Nearly two-thirds of top car manufacturers are facing ‘massive’ CO2 fines, according to new research.
A PA Consulting study due to be released today has found that eight out of 13 of the major brands selling in Europe are on course to fail new emissions standards to be imposed from 2021, amid warnings they have been too slow to develop cleaner, alternatively fuelled vehicles.
Manufacturers have a set target to hit by then, with the Europe-wide goal of an average of 95g/km of CO2. Firms face a 95 euro (circa £85) fine for every gram of carbon dioxide by which they exceed its personalised limits, multiplied by the number of cars produced by the manufacturer and registered in the EU in the previous year.
The research says Fiat-Chrysler, Groupe PSA, Hyundai, BMW, Ford, Volkswagen, Mazda and Daimler are all at risk of failing to hit the target. The consultancy also claims that VW would be hit with the biggest fine of up to 1.4 billion euros (circa £1.2bn), while Groupe PSA is at risk of a 600 million euro (circa £535.2m) penalty.

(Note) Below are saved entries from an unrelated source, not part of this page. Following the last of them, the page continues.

-- ==== Sys2Proof/Machine/Fp32.lean ====
section
/-! DEFINITION. The float arithmetic of the thread cores (R247, R248, R250): IEEE 754 binary32 and BF16, round to nearest with ties to even, exact arithmetic then one rounding, with the five exception flags. A result is a pair: the bits and the flags. -/

namespace Sys2Proof.Machine.Fp

/-- The flag bits of FSTAT (R239). -/
def invalid : Nat := 1
def divZero : Nat := 2
def overflow : Nat := 4
def underflow : Nat := 8
def inexact : Nat := 16

/-- A binary format: precision in bits, and the exponent of the last place of its subnormals. Both have an 8-bit exponent. -/
structure Fmt where
  p : Nat
  emin : Int
  deriving DecidableEq, Repr

def f32 : Fmt := ⟨24, -149⟩
def bf16 : Fmt := ⟨8, -133⟩

/-- What a float is: a NaN (signalling or not), an infinity, or (-1)^s × m × 2^e. -/
inductive Val where
  | nan (signalling : Bool)
  | inf (s : Bool)
  | fin (s : Bool) (m : Nat) (e : Int)
  deriving DecidableEq, Repr

/-- Reads the bits of a format. -/
def Fmt.read (f : Fmt) (b : Nat) : Val :=
  let s := bitAt b (f.p + 7)
  let x := bits b (f.p + 6) (f.p - 1)
  let m := b % 2 ^ (f.p - 1)
  if x = 255 then (if m = 0 then .inf s else .nan (!bitAt b (f.p - 2)))
  else if x = 0 then .fin s m f.emin
  else .fin s (m + 2 ^ (f.p - 1)) (f.emin + x - 1)

/-- The one NaN result (R248): 0x7FC0_0000 in FP32. -/
def Fmt.nan (f : Fmt) : Nat := 255 * 2 ^ (f.p - 1) + 2 ^ (f.p - 2)
def Fmt.infBits (f : Fmt) (s : Bool) : Nat := b2n s * 2 ^ (f.p + 7) + 255 * 2 ^ (f.p - 1)
def Fmt.zero (f : Fmt) (s : Bool) : Nat := b2n s * 2 ^ (f.p + 7)

/-- `m / 2^n` to the nearest integer, ties to even. -/
def rndEven (m n : Nat) : Nat :=
  let q := m / 2 ^ n
  let r := m % 2 ^ n
  if n = 0 then m
  else if 2 ^ (n - 1) < r || (r = 2 ^ (n - 1) && q % 2 = 1) then q + 1 else q

/-- Rounds (-1)^s × m × 2^e, m ≠ 0 or an exact zero of sign s, to a format. -/
def Fmt.round (f : Fmt) (s : Bool) (m : Nat) (e : Int) : Nat × Nat :=
  if m = 0 then (f.zero s, 0)
  else
    let top : Int := e + bitlen m
    let q := max (top - f.p) f.emin
    let mant := if q ≤ e then m * 2 ^ (e - q).toNat else rndEven m (q - e).toNat
    let lost := decide (e < q) && decide (m % 2 ^ (q - e).toNat ≠ 0)
    let isOver := mant = 2 ^ f.p
    let mant' := if isOver then mant / 2 else mant
    let q' := if isOver then q + 1 else q
    let biased : Int := if mant' < 2 ^ (f.p - 1) then 0 else q' - f.emin + 1
    let least : Int := f.emin + f.p - 1
    let qa := top - f.p
    let wide := if qa ≤ e then m * 2 ^ (e - qa).toNat else rndEven m (qa - e).toNat
    let tiny := if Config.tinyBefore then decide (top - 1 < least) else decide (qa + bitlen wide - 1 < least)
    if 255 ≤ biased then (f.infBits s, overflow + inexact)
    else
      (b2n s * 2 ^ (f.p + 7) + biased.toNat * 2 ^ (f.p - 1) + (if biased = 0 then mant' else mant' - 2 ^ (f.p - 1)),
        (if lost then inexact else 0) + (if lost && tiny then underflow else 0))

/-- The invalid flag of signalling operands. -/
def sigFlag (l : List Val) : Nat := if l.any (fun v => match v with | .nan true => true | _ => false) then invalid else 0
def anyNan (l : List Val) : Bool := l.any fun v => match v with | .nan _ => true | _ => false

/-- Sum of two finite values, exactly: sign, m, e. An exact zero of unlike signs is +0, of like signs keeps the sign. -/
def addFin (s1 : Bool) (m1 : Nat) (e1 : Int) (s2 : Bool) (m2 : Nat) (e2 : Int) : Bool × Nat × Int :=
  let e := min e1 e2
  let a : Int := m1 * 2 ^ (e1 - e).toNat
  let b : Int := m2 * 2 ^ (e2 - e).toNat
  let x := (if s1 then -a else a) + (if s2 then -b else b)
  if x = 0 then (s1 && s2, 0, e) else (decide (x < 0), x.natAbs, e)

/-- FADD (R247). -/
def add (a b : Nat) : Nat × Nat :=
  let x := f32.read a
  let y := f32.read b
  if anyNan [x, y] then (f32.nan, sigFlag [x, y])
  else match x, y with
  | .inf s, .inf t => if s = t then (f32.infBits s, 0) else (f32.nan, invalid)
  | .inf s, _ => (f32.infBits s, 0)
  | _, .inf t => (f32.infBits t, 0)
  | .fin s m e, .fin t n g =>
    let r := addFin s m e t n g
    f32.round r.1 r.2.1 r.2.2
  | _, _ => (f32.nan, 0)

/-- The sign bit flipped. -/
def neg (a : Nat) : Nat := if bitAt a 31 then a - 2 ^ 31 else a + 2 ^ 31

/-- FSUB: a + (−b), a NaN operand counting as itself. -/
def sub (a b : Nat) : Nat × Nat := add a (neg b)

/-- FMUL. -/
def mul (a b : Nat) : Nat × Nat :=
  let x := f32.read a
  let y := f32.read b
  if anyNan [x, y] then (f32.nan, sigFlag [x, y])
  else match x, y with
  | .inf s, .inf t => (f32.infBits (s != t), 0)
  | .inf s, .fin t n _ => if n = 0 then (f32.nan, invalid) else (f32.infBits (s != t), 0)
  | .fin s m _, .inf t => if m = 0 then (f32.nan, invalid) else (f32.infBits (s != t), 0)
  | .fin s m e, .fin t n g => f32.round (s != t) (m * n) (e + g)
  | _, _ => (f32.nan, 0)

/-- FFMA: a × b + c with one rounding. -/
def fma (a b c : Nat) : Nat × Nat :=
  let x := f32.read a
  let y := f32.read b
  let z := f32.read c
  let zeroInf := match x, y with
    | .inf _, .fin _ n _ => n = 0
    | .fin _ m _, .inf _ => m = 0
    | _, _ => false
  if anyNan [x, y, z] then
    (f32.nan, if zeroInf && Config.fmaNanInvalid then invalid else sigFlag [x, y, z])
  else if zeroInf then (f32.nan, invalid)
  else
    let prodInf : Option Bool := match x, y with
      | .inf s, .inf t => some (s != t)
      | .inf s, .fin t _ _ => some (s != t)
      | .fin s _ _, .inf t => some (s != t)
      | _, _ => none
    match prodInf, z with
    | some s, .inf t => if s = t then (f32.infBits s, 0) else (f32.nan, invalid)
    | some s, _ => (f32.infBits s, 0)
    | none, .inf t => (f32.infBits t, 0)
    | none, .fin u k h =>
      (match x, y with
      | .fin s m e, .fin t n g =>
        let r := addFin (s != t) (m * n) (e + g) u k h
        f32.round r.1 r.2.1 r.2.2
      | _, _ => (f32.nan, 0))
    | none, _ => (f32.nan, 0)

/-- `a < b` of two values that are not NaN; zeros are equal. -/
def below (x y : Val) : Bool :=
  match x, y with
  | .inf s, .inf t => s && !t
  | .inf s, _ => s
  | _, .inf t => !t
  | .fin s m e, .fin t n g =>
    let l := min e g
    let a : Int := m * 2 ^ (e - l).toNat
    let b : Int := n * 2 ^ (g - l).toNat
    decide ((if s then -a else a) < (if t then -b else b))
  | _, _ => false

/-- The order of FMIN and FMAX: −0 lies below +0 (R247). -/
def belowZ (a b : Nat) : Bool :=
  let x := f32.read a
  let y := f32.read b
  below x y || (!below y x && bitAt a 31 && !bitAt b 31)

/-- FMIN and FMAX (R247): with one NaN the other operand; with two the NaN result. -/
def pick (lower : Bool) (a b : Nat) : Nat × Nat :=
  let x := f32.read a
  let y := f32.read b
  let fl := sigFlag [x, y]
  match x, y with
  | .nan _, .nan _ => (f32.nan, fl)
  | .nan _, _ => (b, fl)
  | _, .nan _ => (a, fl)
  | _, _ => (if belowZ a b = lower then a else b, fl)

def fmin (a b : Nat) : Nat × Nat := pick true a b
def fmax (a b : Nat) : Nat × Nat := pick false a b

/-- FDIV, correctly rounded. -/
def div (a b : Nat) : Nat × Nat :=
  let x := f32.read a
  let y := f32.read b
  if anyNan [x, y] then (f32.nan, sigFlag [x, y])
  else match x, y with
  | .inf _, .inf _ => (f32.nan, invalid)
  | .inf s, .fin t _ _ => (f32.infBits (s != t), 0)
  | .fin s _ _, .inf t => (f32.zero (s != t), 0)
  | .fin s m e, .fin t n g =>
    if n = 0 then (if m = 0 then (f32.nan, invalid) else (f32.infBits (s != t), divZero))
    else
      let w := m * 2 ^ 80
      f32.round (s != t) (2 * (w / n) + b2n (w % n != 0)) (e - g - 81)
  | _, _ => (f32.nan, 0)

/-- FSQRT, correctly rounded. -/
def sqrt (a : Nat) : Nat × Nat :=
  match f32.read a with
  | .nan q => (f32.nan, if q then invalid else 0)
  | .inf s => if s then (f32.nan, invalid) else (f32.infBits false, 0)
  | .fin s m e =>
    if m = 0 then (f32.zero s, 0)
    else if s then (f32.nan, invalid)
    else
      let odd := (modInt e 2).toNat
      let w := m * 2 ^ (80 + odd)
      let r := Nat.sqrt w
      f32.round false (2 * r + b2n (r * r != w)) (floorDiv (e - odd - 80) 2 - 1)

/-- FCVT 0: i32 to FP32. -/
def ofI32 (v : Nat) : Nat × Nat :=
  let x := sext 32 v
  f32.round (decide (x < 0)) x.natAbs 0

/-- FCVT 1: FP32 to i32, ties away from zero, saturating, NaN to 0 (R248). -/
def toI32 (a : Nat) : Int × Nat :=
  match f32.read a with
  | .nan _ => (0, invalid)
  | .inf s => (if s then -2 ^ 31 else 2 ^ 31 - 1, invalid)
  | .fin s m e =>
    let v : Int := if s then -(m : Int) else m
    let r := if 0 ≤ e then v * 2 ^ e.toNat else rndAway v (-e).toNat
    if r < -2 ^ 31 then (-2 ^ 31, invalid)
    else if 2 ^ 31 - 1 < r then (2 ^ 31 - 1, invalid)
    else (r, if e < 0 && m % 2 ^ (-e).toNat ≠ 0 then inexact else 0)

/-- FCVT 2: FP32 to BF16. -/
def toBf16 (a : Nat) : Nat × Nat :=
  match f32.read a with
  | .nan q => (bf16.nan, if q then invalid else 0)
  | .inf s => (bf16.infBits s, 0)
  | .fin s m e => bf16.round s m e

/-- FCVT 3: BF16 to FP32, exactly. -/
def ofBf16 (a : Nat) : Nat × Nat :=
  match bf16.read a with
  | .nan q => (f32.nan, if q then invalid else 0)
  | _ => (a % 2 ^ 16 * 2 ^ 16, 0)

/-- FCMPLT: false if either operand is NaN; IEEE 754's ordered comparison, invalid on any NaN. -/
def lt (a b : Nat) : Bool × Nat :=
  let x := f32.read a
  let y := f32.read b
  if anyNan [x, y] then (false, invalid) else (below x y, 0)

/-- FCMPEQ: false if either operand is NaN; invalid on a signalling NaN only. -/
def eq (a b : Nat) : Bool × Nat :=
  let x := f32.read a
  let y := f32.read b
  if anyNan [x, y] then (false, sigFlag [x, y]) else (!below x y && !below y x, 0)

/-- A BF16 lane (R250): computed as in FP32, then rounded once to BF16. -/
def lane16 (r : Nat × Nat) : Nat × Nat :=
  let q := toBf16 r.1
  (q.1, r.2 ||| q.2)

end Sys2Proof.Machine.Fp
end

New figures from the Society of Motor Manufacturers & Traders (SMMT) show a decline in the number of electrified vehicles sold in the UK this year, with year-to-date figures down by 6.9 per cent at the end of November compared with the same period in 2017.
An SMMT spokeswoman said: “We need policies that encourage rather than confuse, which means a consistent approach to incentives and tax, and greater investment in charging infrastructure.”